Their first year on the island, they thought they were the only Jews there, says Rubi Peretz. “There was nothing, no community framework. Eventually, we met some other Israelis and Spanish-speaking Jews.”
They were elated to hear of Chabad’s plans, and the other Island Jews have been very supportive, says Doron. “Chabad has a reputation: They bring together all kinds of Jews, religious or not. People want to connect with them.”
The Rosens will be working under the auspices of Rabbi David Liebersohn, director of ,Chabad-Lubavitch of Barcelona, who has been coordinating visits to the islands by Chabad’s Roving Rabbis for decades and is responsible for expanding Chabad-Lubavitch in Spain.
Ben Elsner from Prague who visited Tenerife last October, spending the entire winter there, had been hoping to find Chabad on the island. “Having been familiar with Chabad for 20 years and its vast worldwide network, I was wondering why there wasn’t one on Tenerife,” he says.
He decided to do something about it, calling Liebersohn in Barcelona and suggesting that they work together on establishing a local center. “And in September they arrived! It should be very successful—Tenerife is the ‘Florida of Europe’ and many of the tourists are Jewish. This is a great achievement and necessity.”

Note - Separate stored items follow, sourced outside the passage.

-- ==== Sys2Proof/Machine/RegNames.lean ====
section
/-! DEFINITION. The BAR0 addresses of the registers, by page and name, and the places of their fields, by page, register
and field name, as the chapters' register tables give them. A page with several instances takes the instance first. -/

namespace Sys2Proof.Machine
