-- ==== Sys2Proof/Machine/TypesChk.lean ====
section
/-! DEFINITION. State types of the check engines (R326 to R333). -/

namespace Sys2Proof.Machine

/-- The check engines beside their registers: the ticks fired when each context last ended, and corrected words that wait to be
written back, by space and address (R329, R330). -/
structure ChkSt where
  ended : NMap Nat := []
  wb : List (Nat × Nat) := []
deriving DecidableEq, Repr

end Sys2Proof.Machine
end

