-- ==== Sys2Proof/Machine/TypesPwr.lean ====
section
/-! DEFINITION. State types of the power groups (R475 to R482). -/

namespace Sys2Proof.Machine

/-- One power group beside its register: ns spent in P0 to P4 up to `since` (ns since power-on), wake-ups, and the WRAP bits of
the five residencies and of WAKES (R482). -/
structure PwrGroup where
  p0 : Nat := 0
  p1 : Nat := 0
  p2 : Nat := 0
  p3 : Nat := 0
  p4 : Nat := 0
  since : Nat := 0
  wakes : Nat := 0
  wraps : Nat := 0
deriving DecidableEq, Repr

/-- The power groups: when their counting began, and what has been counted. -/
structure PwrSt where
  start : Nat := 0
  groups : NMap PwrGroup := []
  /-- ns on the model's clock at the last sample of the sensors (R486) -/
  sampleAt : Option Nat := none
  /-- ns on the model's clock at which the drain of each line slice began, and the ticks fired when its release was asked for (R488) -/
  drainAt : NMap Nat := []
  releaseAt : NMap Nat := []
deriving DecidableEq, Repr

end Sys2Proof.Machine
end

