-- ==== Sys2Proof/Machine/Integrity.lean ====
section
/-! DEFINITION. The counters and reports of the rind check (R318), the drift event of the bridge (R29), and reports that
are made at most once in a tick. -/

namespace Sys2Proof.Machine

/-- Do something at most once in a tick: `key` names the kind of report.
DESIGN CHOICE, safe: log entry 12. -/
def Block.oncePerTick (b : Block) (key : Nat) (f : Block → Block) : Block :=
  if b.told.contains key then b else f { b with told := key :: b.told }

/-- An event sent at most once in a tick. -/
def Block.eventOnce (b : Block) (key page cls sub : Nat) (data : List Byte) : Block :=
  b.oncePerTick key (fun x => x.event page cls sub data)

/-- The column of an outcome in the integrity counters; a clean cell has none. -/
def Verdict.column : Verdict → Option Nat
  | .clean => none
  | .checkOnly => some 0
  | .eccCorr => some 1
  | .poisoned => some 2
  | .misplaced => some 3
  | .eccUncorr => some 4

/-- The drift event (R29): flagged, with its group and cause if none is held; with AUTO_HALF the switch to half width
follows (R30). A drift event abandons a return to full width (R33). -/
def Block.driftEvent (b : Block) (group cause : Nat) : Block :=
  let b1 := if b.flag BRG.STS BRG.STS_DRIFT then b
    else (b.setFld BRG.STS BRG.STS_FIRST_GROUP group).setFld BRG.STS BRG.STS_FIRST_CAUSE cause
  let b2 := b1.setFld BRG.STS BRG.STS_DRIFT 1
  let due := b2.fd.bridge.halfDue || (b2.flag BRG.CTL BRG.CTL_AUTO_HALF && !b2.flag BRG.STS BRG.STS_HALF)
  let b3 := { b2 with fd := { b2.fd with bridge := { b2.fd.bridge with halfDue := due } } }
  if b3.flag BRG.CTL BRG.CTL_WIDTH_REQ then
    (b3.setFld BRG.CTL BRG.CTL_WIDTH_REQ 0).setFld BRG.STS BRG.STS_WIDTH_FAIL 1
  else b3

/-- A rind failure on bridge arrival: the drift event fires once more than ERR_LIMIT have come in one tick (R29, R318). -/
def Block.bridgeRindFail (b : Block) (group : Nat) : Block :=
  let n := b.fd.bridge.rindFails + 1
  let b1 := { b with fd := { b.fd with bridge := { b.fd.bridge with rindFails := n } } }
  if n = b.fld BRG.ERR_LIMIT BRG.ERR_LIMIT_COUNT + 1 then b1.driftEvent group 5 else b1

/-- Count an outcome at a place, or in the PUNT row 7, with its interrupts and reports (R318). `who` is the queue or the
port and `idx` the CELL_IDX. The caller counts an outcome that discards once for each packet. -/
def Block.chkCount (b : Block) (row : Nat) (v : Verdict) (who : List Byte) (idx : Nat) : Block :=
  match v.column with
  | none => b
  | some k =>
    let b1 := b.count (CHK.CHECK_ONLY_LO row + 8 * k) 3
    let b2 := if v = .misplaced || v = .poisoned then b1.intRaw 7 4 else b1
    match v with
    | .checkOnly => b2.eventOnce 0x0802FF 7 8 2 []
    | .misplaced | .eccUncorr =>
      b2.eventOnce (0x080100 + row) 7 8 1 ([BitVec.ofNat 8 row] ++ who ++ [BitVec.ofNat 8 idx])
    | _ => b2

/-- Count an outcome at a place of the bridge: a failure there also goes to the drift test (R318). -/
def Block.chkBridge (b : Block) (row : Nat) (v : Verdict) (queue idx group : Nat) : Block :=
  let b1 := b.chkCount row v (leBytes 4 queue) idx
  if v = .misplaced || v = .poisoned then b1.bridgeRindFail group else b1

end Sys2Proof.Machine
end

“They have created such a beautiful link between the Jews here, so many young families with children who have never met,” says Rodriguez. “The Rosens are the glue that makes us all come together. We absolutely love them! They’re wonderful people, really sweet, giving and dedicated. They taught us a lot about things we’d never know. Having grown up in Tenerife and living in Tel Aviv for years, I had no community besides my family. They would only celebrate the main chagim, and nobody ever explained anything. Finally, I had someone who explained everything.”
Rodriguez hopes that the Rosens will live in the north of the island (“I want them near me!”) but Rabbi Rosen says that those in the south are equally insistent. “We’re going to travel all over Tenerife and to the neighboring islands, such as Gran Canaria, where there is a small Jewish community, and connect with everybody,” he affirms.
“This is so important to us,” says Rubi Peretz. “We never dreamed it … and then we had 18 kids sitting together on the floor with Chava!”
“You think you’re alone,” adds her husband, “and suddenly, you see this.”